WORK TO BE COMPLETED
In the entries below, find the line with "s.cl with head" and the line with "let s := wrB s CL_STATUS 16 (quorumOk s)". Return those two lines and all lines between them, exactly.

*** EXCERPTED DATA Section Begins ***

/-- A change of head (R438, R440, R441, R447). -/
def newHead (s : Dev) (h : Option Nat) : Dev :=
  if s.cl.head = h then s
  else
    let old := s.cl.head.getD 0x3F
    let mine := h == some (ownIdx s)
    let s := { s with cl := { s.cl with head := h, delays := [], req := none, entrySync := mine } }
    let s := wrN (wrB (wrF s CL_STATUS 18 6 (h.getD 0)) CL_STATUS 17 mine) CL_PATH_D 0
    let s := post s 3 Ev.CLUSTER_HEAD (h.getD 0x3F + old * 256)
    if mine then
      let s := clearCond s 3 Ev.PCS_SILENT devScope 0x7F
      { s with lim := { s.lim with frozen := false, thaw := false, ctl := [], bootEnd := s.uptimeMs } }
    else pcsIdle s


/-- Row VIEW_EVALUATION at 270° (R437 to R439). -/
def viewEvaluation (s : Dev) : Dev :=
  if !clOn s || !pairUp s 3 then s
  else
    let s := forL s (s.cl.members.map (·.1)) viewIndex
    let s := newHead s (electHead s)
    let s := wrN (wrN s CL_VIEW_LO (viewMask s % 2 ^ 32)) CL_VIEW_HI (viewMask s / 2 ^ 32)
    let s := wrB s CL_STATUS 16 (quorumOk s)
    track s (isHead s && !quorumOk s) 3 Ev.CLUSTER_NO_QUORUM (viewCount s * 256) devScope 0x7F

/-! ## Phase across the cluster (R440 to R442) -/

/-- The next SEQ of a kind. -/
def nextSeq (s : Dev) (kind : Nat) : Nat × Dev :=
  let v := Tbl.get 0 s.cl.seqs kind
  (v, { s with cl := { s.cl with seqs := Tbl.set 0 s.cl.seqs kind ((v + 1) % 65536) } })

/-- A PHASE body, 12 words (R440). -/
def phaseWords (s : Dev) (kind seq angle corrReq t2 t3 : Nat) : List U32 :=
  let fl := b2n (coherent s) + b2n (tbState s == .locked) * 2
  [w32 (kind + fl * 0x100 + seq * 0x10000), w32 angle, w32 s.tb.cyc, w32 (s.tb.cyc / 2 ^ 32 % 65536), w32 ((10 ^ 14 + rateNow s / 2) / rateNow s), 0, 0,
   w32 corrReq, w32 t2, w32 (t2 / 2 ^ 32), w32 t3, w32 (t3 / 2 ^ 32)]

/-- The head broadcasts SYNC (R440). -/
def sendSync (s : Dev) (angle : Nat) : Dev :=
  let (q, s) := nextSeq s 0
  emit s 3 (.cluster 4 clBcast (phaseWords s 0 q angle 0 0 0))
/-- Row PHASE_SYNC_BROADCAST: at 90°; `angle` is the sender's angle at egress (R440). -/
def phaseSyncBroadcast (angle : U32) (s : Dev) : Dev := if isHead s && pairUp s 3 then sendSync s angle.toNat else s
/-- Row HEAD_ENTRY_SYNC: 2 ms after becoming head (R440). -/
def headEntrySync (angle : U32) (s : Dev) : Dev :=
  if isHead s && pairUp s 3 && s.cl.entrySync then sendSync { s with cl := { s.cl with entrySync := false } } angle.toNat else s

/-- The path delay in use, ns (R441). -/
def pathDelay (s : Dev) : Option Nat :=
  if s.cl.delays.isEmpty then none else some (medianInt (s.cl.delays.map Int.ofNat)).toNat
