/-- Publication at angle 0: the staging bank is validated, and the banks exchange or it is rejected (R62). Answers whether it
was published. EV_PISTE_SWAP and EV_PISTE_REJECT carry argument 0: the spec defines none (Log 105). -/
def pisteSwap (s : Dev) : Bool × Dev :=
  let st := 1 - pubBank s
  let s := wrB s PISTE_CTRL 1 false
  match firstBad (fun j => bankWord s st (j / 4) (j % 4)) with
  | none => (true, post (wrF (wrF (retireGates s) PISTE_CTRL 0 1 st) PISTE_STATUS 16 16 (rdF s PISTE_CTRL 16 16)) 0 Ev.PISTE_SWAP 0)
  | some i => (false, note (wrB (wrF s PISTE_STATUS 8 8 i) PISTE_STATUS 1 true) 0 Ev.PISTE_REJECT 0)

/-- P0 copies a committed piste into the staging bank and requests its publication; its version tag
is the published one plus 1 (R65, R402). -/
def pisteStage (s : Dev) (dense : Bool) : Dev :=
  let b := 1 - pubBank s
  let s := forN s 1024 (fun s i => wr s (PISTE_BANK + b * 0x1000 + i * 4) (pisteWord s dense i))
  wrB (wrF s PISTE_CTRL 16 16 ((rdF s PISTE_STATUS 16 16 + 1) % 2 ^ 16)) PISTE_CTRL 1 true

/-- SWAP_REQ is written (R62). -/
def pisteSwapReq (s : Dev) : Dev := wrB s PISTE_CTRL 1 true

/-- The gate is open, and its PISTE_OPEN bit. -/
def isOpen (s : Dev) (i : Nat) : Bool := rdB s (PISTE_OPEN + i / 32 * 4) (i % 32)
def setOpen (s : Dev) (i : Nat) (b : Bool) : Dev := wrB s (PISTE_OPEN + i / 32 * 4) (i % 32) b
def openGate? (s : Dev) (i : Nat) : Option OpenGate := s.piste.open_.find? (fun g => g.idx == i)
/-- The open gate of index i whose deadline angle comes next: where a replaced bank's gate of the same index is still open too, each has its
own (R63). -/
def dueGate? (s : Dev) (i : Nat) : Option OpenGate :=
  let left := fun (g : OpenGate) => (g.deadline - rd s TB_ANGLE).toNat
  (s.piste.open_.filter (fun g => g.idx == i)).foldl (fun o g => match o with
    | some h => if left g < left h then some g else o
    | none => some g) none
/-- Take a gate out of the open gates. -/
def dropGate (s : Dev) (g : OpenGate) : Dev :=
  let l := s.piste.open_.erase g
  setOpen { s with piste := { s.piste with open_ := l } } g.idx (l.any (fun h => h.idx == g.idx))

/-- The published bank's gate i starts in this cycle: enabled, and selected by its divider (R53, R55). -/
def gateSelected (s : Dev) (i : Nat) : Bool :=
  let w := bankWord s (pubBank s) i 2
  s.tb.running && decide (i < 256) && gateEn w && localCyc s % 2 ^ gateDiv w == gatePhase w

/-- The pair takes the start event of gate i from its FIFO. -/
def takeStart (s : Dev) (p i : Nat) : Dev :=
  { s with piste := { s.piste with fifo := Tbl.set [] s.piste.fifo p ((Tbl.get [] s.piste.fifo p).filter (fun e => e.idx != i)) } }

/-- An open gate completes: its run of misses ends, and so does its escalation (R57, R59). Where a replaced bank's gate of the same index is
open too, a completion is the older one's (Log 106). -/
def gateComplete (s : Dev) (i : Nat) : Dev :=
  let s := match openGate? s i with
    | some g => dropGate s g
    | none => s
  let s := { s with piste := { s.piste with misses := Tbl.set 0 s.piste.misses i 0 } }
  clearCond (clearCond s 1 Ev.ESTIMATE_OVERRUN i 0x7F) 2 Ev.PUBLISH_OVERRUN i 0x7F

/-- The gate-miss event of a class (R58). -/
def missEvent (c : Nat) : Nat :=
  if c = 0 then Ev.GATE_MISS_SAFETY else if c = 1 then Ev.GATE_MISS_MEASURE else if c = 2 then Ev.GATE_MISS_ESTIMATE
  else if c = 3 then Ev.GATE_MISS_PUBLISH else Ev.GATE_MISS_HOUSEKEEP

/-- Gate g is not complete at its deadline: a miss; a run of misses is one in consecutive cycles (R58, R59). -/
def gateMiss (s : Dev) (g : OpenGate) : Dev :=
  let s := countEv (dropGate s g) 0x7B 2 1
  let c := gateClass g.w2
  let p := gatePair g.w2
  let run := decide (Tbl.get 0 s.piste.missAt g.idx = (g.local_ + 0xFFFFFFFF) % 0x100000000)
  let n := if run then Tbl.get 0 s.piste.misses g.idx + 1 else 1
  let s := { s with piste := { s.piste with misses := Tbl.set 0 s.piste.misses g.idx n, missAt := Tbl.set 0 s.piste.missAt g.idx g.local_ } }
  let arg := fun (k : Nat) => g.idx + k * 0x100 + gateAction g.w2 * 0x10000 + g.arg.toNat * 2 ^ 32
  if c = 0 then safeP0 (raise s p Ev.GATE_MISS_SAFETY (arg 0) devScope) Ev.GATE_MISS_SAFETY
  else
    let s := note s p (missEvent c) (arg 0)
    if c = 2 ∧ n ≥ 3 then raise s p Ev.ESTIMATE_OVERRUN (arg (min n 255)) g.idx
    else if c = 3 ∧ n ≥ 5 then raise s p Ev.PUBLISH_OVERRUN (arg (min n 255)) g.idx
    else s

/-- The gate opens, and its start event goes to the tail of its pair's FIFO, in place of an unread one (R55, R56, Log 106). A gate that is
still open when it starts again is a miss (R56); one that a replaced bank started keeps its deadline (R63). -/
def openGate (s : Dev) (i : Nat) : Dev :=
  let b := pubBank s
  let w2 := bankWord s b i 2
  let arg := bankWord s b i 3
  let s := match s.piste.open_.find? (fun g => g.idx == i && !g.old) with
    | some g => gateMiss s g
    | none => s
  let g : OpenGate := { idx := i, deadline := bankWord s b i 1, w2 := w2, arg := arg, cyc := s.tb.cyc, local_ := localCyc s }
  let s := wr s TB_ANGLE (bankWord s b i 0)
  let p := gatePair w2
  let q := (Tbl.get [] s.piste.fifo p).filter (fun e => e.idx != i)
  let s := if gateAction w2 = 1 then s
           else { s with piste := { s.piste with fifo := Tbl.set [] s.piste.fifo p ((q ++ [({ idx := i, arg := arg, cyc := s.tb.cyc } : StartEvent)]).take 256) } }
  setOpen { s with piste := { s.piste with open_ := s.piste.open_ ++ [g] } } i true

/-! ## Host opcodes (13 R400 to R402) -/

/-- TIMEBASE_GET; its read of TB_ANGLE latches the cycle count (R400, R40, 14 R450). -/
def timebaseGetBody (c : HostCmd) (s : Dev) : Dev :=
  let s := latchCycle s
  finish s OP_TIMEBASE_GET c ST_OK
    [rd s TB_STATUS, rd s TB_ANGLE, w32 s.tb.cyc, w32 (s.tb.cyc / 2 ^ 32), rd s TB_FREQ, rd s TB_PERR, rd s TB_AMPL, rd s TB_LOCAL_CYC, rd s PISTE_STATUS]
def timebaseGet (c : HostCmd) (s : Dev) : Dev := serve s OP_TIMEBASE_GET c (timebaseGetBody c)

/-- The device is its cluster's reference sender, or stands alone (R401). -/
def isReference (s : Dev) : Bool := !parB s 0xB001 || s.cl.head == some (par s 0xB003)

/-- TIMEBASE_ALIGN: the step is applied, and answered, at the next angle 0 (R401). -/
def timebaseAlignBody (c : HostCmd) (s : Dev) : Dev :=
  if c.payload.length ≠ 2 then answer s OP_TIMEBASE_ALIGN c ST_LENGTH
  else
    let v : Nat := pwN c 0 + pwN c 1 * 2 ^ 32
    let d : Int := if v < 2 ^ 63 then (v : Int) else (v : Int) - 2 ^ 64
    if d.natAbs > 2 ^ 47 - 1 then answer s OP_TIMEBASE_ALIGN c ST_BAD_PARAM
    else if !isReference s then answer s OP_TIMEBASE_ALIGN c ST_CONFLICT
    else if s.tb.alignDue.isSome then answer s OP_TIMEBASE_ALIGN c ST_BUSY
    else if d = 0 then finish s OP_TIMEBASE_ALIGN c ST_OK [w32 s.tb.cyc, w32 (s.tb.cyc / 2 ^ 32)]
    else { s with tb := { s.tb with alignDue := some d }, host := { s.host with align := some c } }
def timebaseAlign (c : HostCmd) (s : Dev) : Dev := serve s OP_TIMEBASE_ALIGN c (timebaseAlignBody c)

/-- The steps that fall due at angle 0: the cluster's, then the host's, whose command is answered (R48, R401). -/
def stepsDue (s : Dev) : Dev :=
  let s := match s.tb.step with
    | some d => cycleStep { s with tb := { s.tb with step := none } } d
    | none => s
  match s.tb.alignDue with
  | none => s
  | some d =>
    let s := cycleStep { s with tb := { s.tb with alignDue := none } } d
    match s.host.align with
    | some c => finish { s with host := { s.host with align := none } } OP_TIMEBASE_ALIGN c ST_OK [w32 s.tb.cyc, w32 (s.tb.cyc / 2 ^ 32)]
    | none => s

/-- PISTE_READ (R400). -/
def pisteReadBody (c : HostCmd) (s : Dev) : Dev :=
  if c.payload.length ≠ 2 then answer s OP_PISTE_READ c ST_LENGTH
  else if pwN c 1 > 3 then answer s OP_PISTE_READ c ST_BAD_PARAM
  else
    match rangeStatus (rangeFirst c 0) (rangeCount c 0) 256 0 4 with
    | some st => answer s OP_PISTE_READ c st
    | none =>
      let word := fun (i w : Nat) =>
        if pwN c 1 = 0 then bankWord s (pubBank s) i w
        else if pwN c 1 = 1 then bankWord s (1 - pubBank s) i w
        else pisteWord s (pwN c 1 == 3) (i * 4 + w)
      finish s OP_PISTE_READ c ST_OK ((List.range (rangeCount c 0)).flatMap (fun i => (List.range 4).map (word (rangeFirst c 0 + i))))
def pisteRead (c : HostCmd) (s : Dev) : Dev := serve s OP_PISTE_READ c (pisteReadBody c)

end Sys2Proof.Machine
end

*** EXCERPTED DATA Section Ends ***

TASK OUTPUT
    let s := { s with cl := { s.cl with head := h, delays := [], req := none, entrySync := mine } }
    let s := wrN (wrB (wrF s CL_STATUS 18 6 (h.getD 0)) CL_STATUS 17 mine) CL_PATH_D 0
    let s := post s 3 Ev.CLUSTER_HEAD (h.getD 0x3F + old * 256)
    if mine then
      let s := clearCond s 3 Ev.PCS_SILENT devScope 0x7F
      { s with lim := { s.lim with frozen := false, thaw := false, ctl := [], bootEnd := s.uptimeMs } }
    else pcsIdle s


/-- Row VIEW_EVALUATION at 270° (R437 to R439). -/
def viewEvaluation (s : Dev) : Dev :=
  if !clOn s || !pairUp s 3 then s
  else
    let s := forL s (s.cl.members.map (·.1)) viewIndex
    let s := newHead s (electHead s)
    let s := wrN (wrN s CL_VIEW_LO (viewMask s % 2 ^ 32)) CL_VIEW_HI (viewMask s / 2 ^ 32)
    let s := wrB s CL_STATUS 16 (quorumOk s)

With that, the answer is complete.